Death in Venice (Luchino Visconti, 1971)

The 5 best endings in film history, ordered

Gustav Mahler's music has been forever etched in our brains thanks to the monumental ending of 'Death in Venice'. The film by the Italian Luchino Visconti is a chronicle of the decadence of the upper classes in Venice at the beginning of the 20th century, where a German composer (Dirk Bogarde) goes to experience the last stage of his life. Almost like a divine sign, he meets a teenager with whom he becomes obsessed. His youth, his beauty, his confidence. He could be an angel of death that appears around the corners to take him away at any moment. And he will do it in a shocking last scene on the beach of the Venetian Lido: Bogarde watches the young man in the water, against the light, like an apparition, and his body begins to collapse. A drop of his hair dye falls on her face and heralds his death.

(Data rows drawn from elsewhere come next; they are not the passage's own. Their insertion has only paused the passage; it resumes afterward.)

/-- 42 R165, R168, R169, R171, R173 with the default field places of 20 R70: the packed words the spec gives. Besides, the
default tables themselves: 20 R69's offsets, R70's places, R74's gates and the other defaults of 92 section 2. All of them are
the spec's own, most from general knowledge (log 19). -/
def Obligations.DefaultPackedWords : Prop :=
  (∀ cfg : Cfg, cfg.pack = [] →
      packedWord cfg .d32M .rfshtmg = 0x0030001A ∧ packedWord cfg .d512M .rfshtmg = 0x00130014 ∧
      packedWord cfg .d32M .dramtmg0 = 0x070A0D08 ∧
      (∀ d, d ≠ .d32M → packedWord cfg d .dramtmg0 = 0x06080A07 ∧ packedWord cfg d .dramtmg14 = 0x00000016 ∧
        packedWord cfg d .zqctl0 = 0x4039000F ∧ packedWord cfg d .zqctl1 = 0x00800000) ∧
      packedWord cfg .d32M .dramtmg14 = 0x0000001C ∧ packedWord cfg .d32M .zqctl0 = 0x40480012 ∧
      packedWord cfg .d32M .zqctl1 = 0x00A00000 ∧
      packedWord cfg .d32M .addrmap1 = 0x001F0606 ∧ packedWord cfg .d512M .addrmap1 = 0x00080808 ∧
      (∀ d, allPorts.map (fun n => packedWord cfg d (.pcfgr n)) = [0x000013FF, 0x00001020, 0x00001000, 0x00001004] ∧
        allPorts.map (fun n => packedWord cfg d (.pcfgw n)) = [0x000013FF, 0x000010FF, 0x0000103F, 0x0000105F])) ∧
  (∀ cfg : Cfg, cfg.ctrlOff = [] →
    [RegName.mstr, .mrctrl0, .mrctrl1, .derateen, .derateint, .pwrctl, .pwrtmg, .hwlpctl, .rfshctl0, .rfshctl1].map
        (ctrlOff cfg) =
      [0x000, 0x010, 0x014, 0x020, 0x024, 0x030, 0x034, 0x038, 0x050, 0x054] ∧
    [RegName.rfshctl3, .rfshtmg, .init0, .init1, .init2, .init3, .init4, .init5, .dimmctl, .rankctl].map (ctrlOff cfg) =
      [0x060, 0x064, 0x0d0, 0x0d4, 0x0d8, 0x0dc, 0x0e0, 0x0e4, 0x0f0, 0x0f4] ∧
    [RegName.dramtmg0, .dramtmg1, .dramtmg2, .dramtmg3, .dramtmg4, .dramtmg5, .dramtmg6, .dramtmg7, .dramtmg14].map
        (ctrlOff cfg) =
      [0x100, 0x104, 0x108, 0x10c, 0x110, 0x114, 0x118, 0x11c, 0x138] ∧
    [RegName.zqctl0, .zqctl1, .dfitmg0, .dfitmg1, .dfilpcfg0, .dfiupd0, .dfiupd1, .dfiupd2, .dfimisc, .dfiphymstr].map
        (ctrlOff cfg) =
      [0x180, 0x184, 0x190, 0x194, 0x198, 0x1a0, 0x1a4, 0x1a8, 0x1b0, 0x1c4] ∧
    [RegName.addrmap0, .addrmap1, .addrmap2, .addrmap3, .addrmap4, .addrmap5, .addrmap6, .odtcfg, .odtmap].map
        (ctrlOff cfg) =
      [0x200, 0x204, 0x208, 0x20c, 0x210, 0x214, 0x218, 0x240, 0x244] ∧
    [RegName.sched, .sched1, .perfhpr1, .perflpr1, .perfwr1, .dbg0, .dbg1, .dbgcmd, .swctl, .pccfg].map (ctrlOff cfg) =
      [0x250, 0x254, 0x25c, 0x264, 0x26c, 0x300, 0x304, 0x30c, 0x320, 0x400] ∧
    ∀ n : Port,
      (ctrlOff cfg (.pcfgr n)).toNat = 0x404 + 0xb0 * n.val ∧ (ctrlOff cfg (.pcfgw n)).toNat = 0x408 + 0xb0 * n.val ∧
      (ctrlOff cfg (.pctrl n)).toNat = 0x490 + 0xb0 * n.val ∧
      (ctrlOff cfg (.pcfgqos0 n)).toNat = 0x494 + 0xb0 * n.val ∧
      (ctrlOff cfg (.pcfgqos1 n)).toNat = 0x498 + 0xb0 * n.val ∧
      (ctrlOff cfg (.pcfgwqos0 n)).toNat = 0x49c + 0xb0 * n.val ∧
      (ctrlOff cfg (.pcfgwqos1 n)).toNat = 0x4a0 + 0xb0 * n.val) ∧
  (∀ cfg : Cfg, cfg.pack = [] →
    let place (f : FieldName) : Nat × Nat := ((packOf cfg f).lsb + (packOf cfg f).width - 1, (packOf cfg f).lsb)
    [FieldName.rfcMin, .rfcNomX32, .preCkeX1024, .postCkeX1024, .minStableClockX1, .idleAfterResetX32,
        .devZqinitX32].map place =
      [(9, 0), (27, 16), (11, 0), (25, 16), (3, 0), (15, 8), (23, 16)] ∧
    [FieldName.tRasMin, .tRasMax, .tFaw, .wr2pre, .tRc, .wr2rd, .tRp, .tRrd, .tCcd, .tRcd, .tXsr].map place =
      [(5, 0), (14, 8), (21, 16), (30, 24), (6, 0), (5, 0), (4, 0), (11, 8), (19, 16), (28, 24), (11, 0)] ∧
    [FieldName.zqShortNop, .zqLongNop, .disSrxZqcl, .zqResetNop, .csBit0, .bankB0, .bankB1, .bankB2].map place =
      [(9, 0), (26, 16), (30, 30), (29, 20), (4, 0), (4, 0), (12, 8), (20, 16)] ∧
    [FieldName.colB8, .colB9, .colB10, .colB11].map place = [(19, 16), (27, 24), (3, 0), (11, 8)] ∧
    [FieldName.rowB0, .rowB1, .rowB2_10, .rowB11, .rowB12, .rowB13, .rowB14, .rowB15].map place =
      [(3, 0), (11, 8), (19, 16), (27, 24), (3, 0), (11, 8), (19, 16), (27, 24)] ∧
    [FieldName.lprNumEntries, .rdPortPriority, .rdPortAgingEn, .wrPortPriority, .wrPortAgingEn].map place =
      [(12, 8), (9, 0), (12, 12), (9, 0), (12, 12)]) ∧
  (∀ c : Cfg,
    let g : CtrlProg := (withDefaults c).prog
    let u : Training := (withDefaults c).trn
    (withDefaults c).ctrlOff = [] ∧ (withDefaults c).pack = [] ∧
    g.mstrLpddr2 = 0x00000004 ∧ g.mstrBus16 = 0x00001000 ∧ g.derateenVal = 0 ∧
    g.branch.b32M.tmg1Extra = 0 ∧ g.branch.b32M.tmg2Extra = 0 ∧ g.branch.common.tmg1Extra = 0 ∧
    g.branch.common.tmg2Extra = 0 ∧ g.zqctl0Extra = 0 ∧ g.zqctl1Extra = 0 ∧ g.dfiPhyupdReg = .reg .dfiupd2 ∧
    (∀ d, forClass g.addrmap3Extra d = 0) ∧
    g.varpri =
      [.reg (.pcfgqos1 0), .reg (.pcfgwqos0 0), .reg (.pcfgwqos1 0), .reg (.pcfgqos1 1), .reg (.pcfgwqos0 1),
        .reg (.pcfgwqos1 1), .reg (.pcfgqos1 2), .reg (.pcfgwqos0 2), .reg (.pcfgwqos1 2), .reg (.pcfgqos1 3),
        .reg (.pcfgwqos0 3), .reg (.pcfgwqos1 3)] ∧
    u.swctlSp = .ctrl ∧ u.swctlOff = 0x320 ∧ u.swctlHsVal = 0 ∧ u.dfiSp = .ctrl ∧ u.dfiOff = 0x1b0 ∧
    u.dfiInitOnVal = 0x00000020 ∧ u.dfiInitOffVal = 0 ∧ u.trnOffVal = 0 ∧
    [u.resOff0, u.resOff1, u.resOff2, u.resOff3] = [0x3ec, 0x3f0, 0x3f4, 0x3f8] ∧ u.diffMode = .exact ∧
    u.portEn = ⟨⟨.ctrl, 0x490, 1⟩, ⟨.ctrl, 0x540, 1⟩, ⟨.ctrl, 0x5f0, 1⟩, ⟨.ctrl, 0x6a0, 1⟩⟩)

Planet of the Apes (Franklin J. Schaffner, 1968)

Undoubtedly, one of the most impressive endings in the history of cinema, accompanied by the desperate screams of Charlton Heston. And it is that, as we will see, he realizes that he has been wrong throughout the film. He is an astronaut who lands by mistake on an unknown planet where the tables have been turned between apes and humans: the former dominate life and institutions, while the latter are animals without even the ability to speak. The protagonist flees from this place where he was trapped to discover, on the shores of a beach, that he was not on any unknown planet, but on the Earth of the future. And he understands it when he sees the Statue of Liberty half buried in the sand. Certainly one of the best script twists in movie history.